Randomized trials hold sway
In a related editorial, A. Michael Lincoff, MD, wrote that although observational evidence is not as strong as that from randomized clinical trials, the study results “would seem to suggest a remarkable benefit of GPI in patients undergoing PCI for ACS, with 10% to 28% reductions in mortality that would far outweigh in importance the 50% to 90% increases in major bleeding.”
A. Michael Lincoff
Although the results regarding concurrent use of GPI and bivalirudin are consistent with those of randomized controlled trials, the finding that GPI use had a more pronounced benefit on mortality in those with STEMI “lacks biological plausibility and raises concerns regarding unadjusted confounding of these observational data,” Lincoff, from the department of cardiovascular medicine at Cleveland Clinic, wrote.

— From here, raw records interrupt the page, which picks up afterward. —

-- ==== Sys2Proof/Laws/Schedule.lean ====
section
/-!
SUPPORT. What the commit of one syllable and of the last syllable of a bundle leaves, and what holding the interrupted
schedule leaves (R31, R92, R400, R404).
-/
set_option linter.unusedSimpArgs false
namespace Sys2Proof.Machine
open Sys2Proof

theorem withPipe_env (c : Core) (l : List Nat) : (l.foldl envAdd c).idx = c.idx ∧ (l.foldl envAdd c).bundle = c.bundle ∧
    (l.foldl envAdd c).pc = c.pc ∧ (l.foldl envAdd c).sched = c.sched ∧ (l.foldl envAdd c).exposed = c.exposed ∧
    (l.foldl envAdd c).envCount = c.envCount ∧ (l.foldl envAdd c).target = c.target ∧ (l.foldl envAdd c).sw = c.sw := by
  induction l generalizing c with
  | nil => simp
  | cons a l ih => exact ih (envAdd c a)

/-- The commit of a syllable that others of its bundle follow. -/
theorem commit_inner {s : State} {b : Bool} (h : s.core.idx + 1 < s.core.bundle.length) :
    (commit s b).core.idx = s.core.idx + 1 ∧ (commit s b).core.lx = none ∧ (commit s b).core.bundle = s.core.bundle ∧
      (commit s b).core.pc = s.core.pc ∧ (commit s b).core.sched = s.core.sched ∧ (commit s b).core.exposed = s.core.exposed ∧
      (commit s b).core.envCount = s.core.envCount ∧ (commit s b).core.sw = s.core.sw := by
  have hl : ¬ s.core.bundle.length ≤ s.core.idx + 1 := by omega
  have e := withPipe_env s.core (commitWords s.core)
  rw [commit_def]
  simp only [hl, decide_false, Bool.false_and, Bool.false_eq_true, if_false, commitCore]
  cases b
  · simp
  · simp [e]

/-- The commit of the last syllable of a bundle. -/
theorem commit_last {s : State} {b : Bool} (h : s.core.bundle.length ≤ s.core.idx + 1) :
    (commit s b).core.bundle = [] ∧
      (commit s b).core.pc = (match s.core.target with | some t => t.1 | none => s.core.pc + BitVec.ofNat 56 (4 * s.core.bundle.length)) ∧
      (commit s b).core.envCount = s.core.envCount + (if b then 1 else 0) ∧ (commit s b).core.sw = s.core.sw ∧
      (s.core.waited = false → s.core.waiting = none →
        (commit s b).core.sched = s.core.sched ∧ (commit s b).core.exposed = s.core.exposed ∧
        (commit s b).core.owed = 1 + (match s.core.target with | some t => t.2 | none => 0)) ∧
      (s.core.waited = true ∨ s.core.waiting.isSome = true →
        (commit s b).core.sched = s.core.sched + 1 ∧ (commit s b).core.owed = (match s.core.target with | some t => t.2 | none => 0)) := by
  have e := withPipe_env s.core (commitWords s.core)
  rw [commit_def]
  have hc : commitCore s.core b s.clock = beginNext s.clock (endBundle (if b then { (commitWords s.core).foldl envAdd s.core with envCount := s.core.envCount + 1 } else s.core)) := by
    unfold commitCore; cases b <;> simp [h, e]
  have key : ∀ c : Core, c = commitCore s.core b s.clock → c.bundle = [] ∧ c.pc = (match s.core.target with | some t => t.1 | none => s.core.pc + BitVec.ofNat 56 (4 * s.core.bundle.length)) ∧
      c.envCount = s.core.envCount + (if b then 1 else 0) ∧ c.sw = s.core.sw ∧ c.sched = s.core.sched ∧ c.exposed = s.core.exposed ∧ c.owed = 1 + (match s.core.target with | some t => t.2 | none => 0) := by
    intro c hcc; rw [hcc, hc, beginNext_eq]
    cases b <;> cases ht : s.core.target <;> simp [endBundle, e, afterBundle, ht]
  obtain ⟨k1, k2, k3, k4, k5, k6, k7⟩ := key _ rfl
  by_cases hw : s.core.waited = true ∨ s.core.waiting.isSome = true
  · have hw' : (s.core.waited || s.core.waiting.isSome) = true := by simpa using hw
    simp only [h, decide_true, hw', Bool.and_self, if_true]
    set u : State := { s with core := commitCore s.core b s.clock }
    have hr := (landThrough_landed (onCore u (fun c => { c with sched := c.sched + 1, owed := c.owed - 1, waited := false })) (u.core.sched + 1)).rest
    have hE : endWait u = landThrough (onCore u (fun c => { c with sched := c.sched + 1, owed := c.owed - 1, waited := false })) (u.core.sched + 1) := rfl
    rw [hE, hr]
    refine ⟨k1, k2, k3, k4, fun h1 h2 => ?_, fun _ => ⟨?_, ?_⟩⟩
    · rcases hw with hw | hw <;> simp_all
    · show (commitCore s.core b s.clock).sched + 1 = _; rw [k5]
    · show (commitCore s.core b s.clock).owed - 1 = _; rw [k7]; omega
  · have hw' : (s.core.waited || s.core.waiting.isSome) = false := by simpa using hw
    simp only [h, decide_true, hw', Bool.and_false, Bool.false_eq_true, if_false]
    exact ⟨k1, k2, k3, k4, fun _ _ => ⟨k5, k6, k7⟩, fun h => absurd h hw⟩

theorem commit_crc (s : State) : (commit s false).core.envCrc = s.core.envCrc := by
  have h : (commitCore s.core false s.clock).envCrc = s.core.envCrc := by
    unfold commitCore; simp only [Bool.false_eq_true, if_false]; split
    · rw [beginNext_eq]; rfl
    · rfl
  rw [commit_def]; split
  · have hr := (landThrough_landed (onCore { s with core := commitCore s.core false s.clock } (fun c => { c with sched := c.sched + 1, owed := c.owed - 1, waited := false })) ((commitCore s.core false s.clock).sched + 1)).rest
    have hE : endWait { s with core := commitCore s.core false s.clock } = landThrough (onCore { s with core := commitCore s.core false s.clock } (fun c => { c with sched := c.sched + 1, owed := c.owed - 1, waited := false })) ((commitCore s.core false s.clock).sched + 1) := rfl
    rw [hE, hr]; exact h
  · exact h
theorem holdSchedule_exposed (s : State) (t : Nat) : (landThrough s t).core.exposed = s.core.exposed.filter (fun l => !decide (l.due ≤ t)) := by
  rw [(landThrough_landed s t).rest]

/-- What holding the interrupted schedule leaves (R400). -/
theorem holdSchedule_spec (s : State) (t n : Nat) : ∃ c : Core, holdSchedule s t n = { s with core := c, queues := (holdSchedule s t n).queues } ∧
    c = { s.core with
      x := c.x, xmark := c.xmark, p := c.p, v := c.v, vmark := c.vmark, m := c.m, g := c.g, gmark := c.gmark
      vu := { s.core.vu with vqstat := c.vu.vqstat, scalar := none, chk := none }, mx := { s.core.mx with chk := none }
      levels := { writes := (s.core.exposed.filter (fun w => !decide (w.due ≤ t))).map (fun w => { w with due := w.due - t })
                  pops := s.core.pops.filter (fun p => decide (n ≤ p.idx)), pushes := s.core.pushes.filter (fun p => decide (n ≤ p.idx))
                  split := splitView s.core } :: s.core.levels
      exposed := [], pops := [], pushes := [], bundle := [], idx := 0, lx := none, target := none, waiting := none, waited := false
      resume := none, owed := 0, stepped := false } ∧ RegistersKept s (holdSchedule s t n) [] := by
  have hk := landThrough_kept s t
  have hr := (landThrough_landed s t).rest
  have he := holdSchedule_exposed s t
  refine ⟨(holdSchedule s t n).core, ?_, ?_, ⟨hk.x, hk.p, hk.v, hk.m, hk.g⟩⟩
  · unfold holdSchedule onCore; generalize landThrough s t = L at *; rw [hr]
  · unfold holdSchedule heldLevel onCore; generalize landThrough s t = L at *
    rw [← he]
    rw [hr]; rfl
/-- A commit puts nothing into flight. -/
theorem commit_flight (s : State) (b : Bool) (d : Dest) (h : NotInFlight s d) : NotInFlight (commit s b) d := by
  obtain ⟨c, h2⟩ : ∃ c, c = commitCore s.core b s.clock := ⟨_, rfl⟩
  have hc : c.exposed = s.core.exposed := by rw [h2, commitCore_pipe]; rfl
  have h0 : NotInFlight { s with core := c } d := fun l hl => h l (by rw [← hc]; exact hl)
  rw [commit_def, ← h2]; split
  · intro l hl
    have hE : endWait { s with core := c } = landThrough (onCore { s with core := c } (fun c => { c with sched := c.sched + 1, owed := c.owed - 1, waited := false })) (c.sched + 1) := rfl
    rw [hE, holdSchedule_exposed] at hl
    exact h0 l (List.mem_filter.mp hl).1
  · exact h0

end Sys2Proof.Machine
end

He concluded that “selection of pharmacotherapy must continue to be guided by the findings of the randomized trials.” – by Erik Swain
Disclosures: The analysis was supported by an investigator-initiated research grant from Merck. One researcher reports financial ties with Abbott Vascular, AstraZeneca, Boston Scientific, Eli Lilly, Medtronic and Merck. Lincoff reports receiving research funding from AstraZeneca, CSL, Eli Lilly, Pfizer and Takeda and consulting for Amgen.